And as more mandatory minimums are applied, by the law of large numbers, those sorts of exceptional circumstances might become more and more common.

The decisions are giving the Justice Department pause, given that both offer some support to the government's position. A statement provided by the department said that the government is still mulling over its options for an appeal, but underlined that Ottawa has no interest in abandoning its so-called 'tough on crime agenda,'

Though numerous jurists and academics have echoed Gottardi’s criticism, he doubts the government will willingly go back and edit any of its crime legislation unless forced to do so. In this case, it might have to.

Initially the trial judge, analyzing a different constitutional tack on the minimums, had to consider whether they violated s.7 of the Charter. The defence had argued that a conviction by summary trial carried a maximum one-year sentence.

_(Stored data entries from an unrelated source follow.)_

-- ==== Sys2Proof/Decode.lean ====
section
/-! DEFINITION. Decoding, total on every word and every selector code (30_encoding R80 to R87), the serialisation of
an instruction word as bytes (R82), and the encoder (R92). The container word and its byte order are the spec's own
decision D3: DESIGN CHOICE, unobservable by a program (log 12). -/

namespace Sys2Proof

/-! ### Fields of the container word (R81, R85) -/

/-- `opcode_raw = instr[31:24]` (R81). -/
def opcodeRaw (w : InstrWord) : Byte := w.extractLsb' 24 8

/-- `operand = instr[23:16]` (R81). -/
def operandByte (w : InstrWord) : Byte := w.extractLsb' 16 8

/-- `dst_sel = operand[7:4]`, the high nibble of the operand byte (R85). -/
def dstNibble (operand : Byte) : Nibble := operand.extractLsb' 4 4

/-- `src_sel = operand[3:0]`, the low nibble of the operand byte (R85). -/
def srcNibble (operand : Byte) : Nibble := operand.extractLsb' 0 4

/-- `imm = instr[15:0]` (R81, R86). -/
def immField (w : InstrWord) : Word := w.extractLsb' 0 16

/-! ### Decoding -/

/-- Opcode decoding (R83): 0 to 7 are the eight opcodes, every other value is `Invalid`. -/
def Opcode.ofByte (b : Byte) : Opcode :=
  match b.toNat with
  | 0 => .invalid
  | 1 => .noOp
  | 2 => .halt
  | 3 => .set
  | 4 => .selectRamDevice
  | 5 => .load
  | 6 => .store
  | 7 => .add
  | _ => .invalid

/-- Operand-selector decoding (R84), the same for source and destination: 0 and 6 to 15 are `None`. -/
def Sel.ofNibble (n : Nibble) : Sel :=
  match n.toNat with
  | 1 => .reg .r0
  | 2 => .reg .r1
  | 3 => .reg .r2
  | 4 => .reg .r3
  | 5 => .imm
  | _ => .none

/-- `Decode(instr)` (R87): total, infallible, a function of the word alone. -/
def decode (w : InstrWord) : Instr :=
  .build (.ofByte (opcodeRaw w)) (.ofNibble (srcNibble (operandByte w))) (.ofNibble (dstNibble (operandByte w)))
    (immField w)

/-- Why a byte string gives no instruction: it is shorter than the one instruction length (R91). No word is refused.
The rejection is the model's own, DESIGN CHOICE, safe: log 26. -/
inductive DecodeError where
  | truncated
deriving DecidableEq, Repr

/-- The four bytes of an instruction word, most significant first (R82). -/
def serialize (w : InstrWord) : List Byte :=
  [w.extractLsb' 24 8, w.extractLsb' 16 8, w.extractLsb' 8 8, w.extractLsb' 0 8]

/-- Decoding the first instruction of a byte string, with the bytes after it (R82, R91). -/
def decodeBytes : List Byte → Except DecodeError (Instr × List Byte)
  | b0 :: b1 :: b2 :: b3 :: rest => .ok (decode (b0 ++ b1 ++ b2 ++ b3), rest)
  | _ => .error .truncated

/-- The instruction the decoder reads from the bits `w` of a row of the opcode table. The table numbers the bits of
the one 32-bit word, so the bytes laid out are those of that word (R82). -/
def decodeTableWord (nbits w : Nat) : Option Instr :=
  match decodeBytes (serialize (BitVec.ofNat 32 (w % 2 ^ nbits))) with
  | .ok (i, _) => some i
  | .error _ => none

/-! ### Encoding (R92) -/

/-- The code of an opcode (R83); `Invalid` encodes as 0 (R92). -/
def Opcode.code : Opcode → Byte
  | .invalid => 0
  | .noOp => 1
  | .halt => 2
  | .set => 3
  | .selectRamDevice => 4
  | .load => 5
  | .store => 6
  | .add => 7

/-- The code of a selector (R84); `None` encodes as 0 (R92). -/
def Sel.code : Sel → Nibble
  | .none => 0
  | .reg .r0 => 1
  | .reg .r1 => 2
  | .reg .r2 => 3
  | .reg .r3 => 4
  | .imm => 5

/-- `Encode(op, S, D, imm)`: `opcode_raw ++ dst_sel ++ src_sel ++ imm` (R81, R92). -/
def encode (i : Instr) : InstrWord :=
  i.opcode.code ++ i.dst.code ++ i.src.code ++ i.imm

/-- The instruction with every field that it does not read cleared: selectors to `None`, the immediate to 0. Its
encoding is the canonical encoding of `i` (R86, R89, R92). -/
def canonical : Instr → Instr
  | .invalid _ _ _ => .invalid .none .none 0
  | .nop _ _ _ => .nop .none .none 0
  | .halt _ _ _ => .halt .none .none 0
  | .set s d v => .set s d (if s = .imm then v else 0)
  | .selram s _ v => .selram s .none (if s = .imm then v else 0)
  | .load s d v => .load s d (if s = .imm then v else 0)
  | .store s d v => .store s d (if s = .imm ∨ d = .imm then v else 0)
  | .add s d v => .add s d (if s = .imm then v else 0)

end Sys2Proof
end

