-- ==== Sys2Proof/Machine/Register.lean ====
section
/-! DEFINITION. The register instructions Set and Add, dispatched (42_register R140, R141). -/

namespace Sys2Proof.Machine

open Sys2Proof

/-- Set: `x[j] <- SrcVal(S, imm)` (42_register R140). -/
def execSet (src dst : Sel) (imm : Word) (s : State) : Out :=
  match dstReg dst with
  | none => raise .contractViolation s
  | some j => returnOk (s.writeReg j (srcVal src imm s))

/-- Add: `x[j] <- (x[j] + SrcVal(S, imm)) mod 2^16`, no flag (42_register R141). -/
def execAdd (src dst : Sel) (imm : Word) (s : State) : Out :=
  match dstReg dst with
  | none => raise .contractViolation s
  | some j => returnOk (s.writeReg j (s.readReg j + srcVal src imm s))

end Sys2Proof.Machine
end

As the accused was sentenced under indictment, he faced three years minimum – an inexplicable and arbitrary distinction, argued the defence, and therefore unconstitutional.

The trial judge dismissed that claim, as the defence had no standing to make it, but noted that the incongruity may be a "legislative oversight" that could be fixed legislatively.

Even so, Gottardi says the s. 7 argument might still have mileage. "I think there may be room, still, for an argument that a fit sentence is a provision of fundamental justice under Section 7," he says.

Whether the case makes it to the Supreme Court – in which case Gottardi who chairs the Canadian Bar Association's Criminal Law Section hopes that interveners like the CBA will propose "reasonable alternatives" – or the government takes the initiative to add statutory exceptions on their own, the matter is far from resolved.